● **Instructions for the task**: Which lines in the records below contain the word "simp"? Copy each one out.

(Saved entries)

----------------

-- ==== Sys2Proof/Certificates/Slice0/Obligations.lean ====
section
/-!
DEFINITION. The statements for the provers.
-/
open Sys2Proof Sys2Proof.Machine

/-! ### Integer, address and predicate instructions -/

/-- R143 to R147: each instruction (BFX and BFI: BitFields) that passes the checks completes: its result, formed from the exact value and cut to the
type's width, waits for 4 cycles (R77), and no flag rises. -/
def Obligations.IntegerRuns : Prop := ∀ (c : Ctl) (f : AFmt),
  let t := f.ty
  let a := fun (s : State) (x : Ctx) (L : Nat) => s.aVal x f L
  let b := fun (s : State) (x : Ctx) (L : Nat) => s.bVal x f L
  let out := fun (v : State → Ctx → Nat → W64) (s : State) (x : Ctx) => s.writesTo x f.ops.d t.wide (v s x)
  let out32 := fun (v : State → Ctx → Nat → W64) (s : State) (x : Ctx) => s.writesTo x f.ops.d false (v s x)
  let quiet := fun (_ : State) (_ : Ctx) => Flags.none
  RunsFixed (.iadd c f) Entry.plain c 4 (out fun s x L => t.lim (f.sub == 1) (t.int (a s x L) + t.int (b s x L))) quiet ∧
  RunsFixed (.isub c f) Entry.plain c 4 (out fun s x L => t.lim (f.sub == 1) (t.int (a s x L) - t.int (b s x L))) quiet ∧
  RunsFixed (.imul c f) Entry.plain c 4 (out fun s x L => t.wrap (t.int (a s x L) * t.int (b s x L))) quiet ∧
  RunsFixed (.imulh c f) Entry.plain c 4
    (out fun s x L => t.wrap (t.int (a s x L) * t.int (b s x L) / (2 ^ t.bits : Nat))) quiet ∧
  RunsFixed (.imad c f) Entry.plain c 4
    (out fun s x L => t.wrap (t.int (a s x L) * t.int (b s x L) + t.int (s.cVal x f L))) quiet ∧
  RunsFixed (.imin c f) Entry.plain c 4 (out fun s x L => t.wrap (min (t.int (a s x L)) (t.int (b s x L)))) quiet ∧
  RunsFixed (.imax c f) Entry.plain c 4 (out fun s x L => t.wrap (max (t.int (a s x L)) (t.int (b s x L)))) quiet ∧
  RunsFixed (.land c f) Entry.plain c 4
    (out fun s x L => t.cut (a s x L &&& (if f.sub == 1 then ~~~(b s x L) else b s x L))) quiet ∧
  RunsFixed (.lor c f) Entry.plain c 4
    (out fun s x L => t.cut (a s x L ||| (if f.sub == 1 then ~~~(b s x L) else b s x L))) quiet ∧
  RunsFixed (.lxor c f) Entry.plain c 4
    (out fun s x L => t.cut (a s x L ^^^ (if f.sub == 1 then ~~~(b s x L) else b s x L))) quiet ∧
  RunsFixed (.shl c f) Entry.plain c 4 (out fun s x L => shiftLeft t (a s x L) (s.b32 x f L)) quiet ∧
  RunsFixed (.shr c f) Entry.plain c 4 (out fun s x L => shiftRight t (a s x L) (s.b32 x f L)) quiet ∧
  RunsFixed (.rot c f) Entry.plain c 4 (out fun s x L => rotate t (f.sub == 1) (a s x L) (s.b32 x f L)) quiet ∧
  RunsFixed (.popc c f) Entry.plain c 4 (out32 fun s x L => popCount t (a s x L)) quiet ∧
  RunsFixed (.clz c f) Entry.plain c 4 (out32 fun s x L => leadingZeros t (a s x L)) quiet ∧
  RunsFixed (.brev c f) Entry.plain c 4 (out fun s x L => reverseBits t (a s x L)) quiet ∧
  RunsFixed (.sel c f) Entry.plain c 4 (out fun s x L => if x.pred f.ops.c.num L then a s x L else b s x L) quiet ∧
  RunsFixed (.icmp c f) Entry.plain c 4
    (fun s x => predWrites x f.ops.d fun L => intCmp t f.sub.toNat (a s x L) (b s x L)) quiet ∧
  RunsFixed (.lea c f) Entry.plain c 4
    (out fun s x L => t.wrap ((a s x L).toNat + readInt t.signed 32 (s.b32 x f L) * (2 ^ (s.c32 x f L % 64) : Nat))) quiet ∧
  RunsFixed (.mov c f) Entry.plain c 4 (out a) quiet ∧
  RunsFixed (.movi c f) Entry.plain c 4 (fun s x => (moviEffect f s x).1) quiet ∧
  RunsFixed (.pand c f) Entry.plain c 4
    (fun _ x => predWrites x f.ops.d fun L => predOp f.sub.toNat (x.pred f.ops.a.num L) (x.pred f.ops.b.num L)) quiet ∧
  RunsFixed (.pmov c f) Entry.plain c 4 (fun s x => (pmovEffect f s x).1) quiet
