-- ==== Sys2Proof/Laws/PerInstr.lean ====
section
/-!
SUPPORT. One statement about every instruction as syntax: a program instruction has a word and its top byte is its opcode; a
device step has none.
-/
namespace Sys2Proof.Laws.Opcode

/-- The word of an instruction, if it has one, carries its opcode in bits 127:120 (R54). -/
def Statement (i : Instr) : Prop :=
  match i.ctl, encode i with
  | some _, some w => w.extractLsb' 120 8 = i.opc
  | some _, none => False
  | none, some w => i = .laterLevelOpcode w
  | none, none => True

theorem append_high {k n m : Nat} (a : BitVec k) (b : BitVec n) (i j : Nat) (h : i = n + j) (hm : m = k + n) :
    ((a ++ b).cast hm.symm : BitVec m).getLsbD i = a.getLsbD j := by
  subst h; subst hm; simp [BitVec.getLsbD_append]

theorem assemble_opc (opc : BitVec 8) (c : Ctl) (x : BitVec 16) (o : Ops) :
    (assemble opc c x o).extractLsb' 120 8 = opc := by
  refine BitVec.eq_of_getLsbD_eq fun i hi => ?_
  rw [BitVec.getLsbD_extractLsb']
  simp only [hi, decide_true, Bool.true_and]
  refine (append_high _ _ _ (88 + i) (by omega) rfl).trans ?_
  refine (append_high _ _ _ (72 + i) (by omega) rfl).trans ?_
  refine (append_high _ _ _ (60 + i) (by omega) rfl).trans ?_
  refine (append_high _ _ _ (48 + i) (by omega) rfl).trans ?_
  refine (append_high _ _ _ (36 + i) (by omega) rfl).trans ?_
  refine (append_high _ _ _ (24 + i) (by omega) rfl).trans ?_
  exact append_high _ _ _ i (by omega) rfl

----------------

● **Written solution**:
  subst h; subst hm; simp [BitVec.getLsbD_append]
  simp only [hi, decide_true, Bool.true_and]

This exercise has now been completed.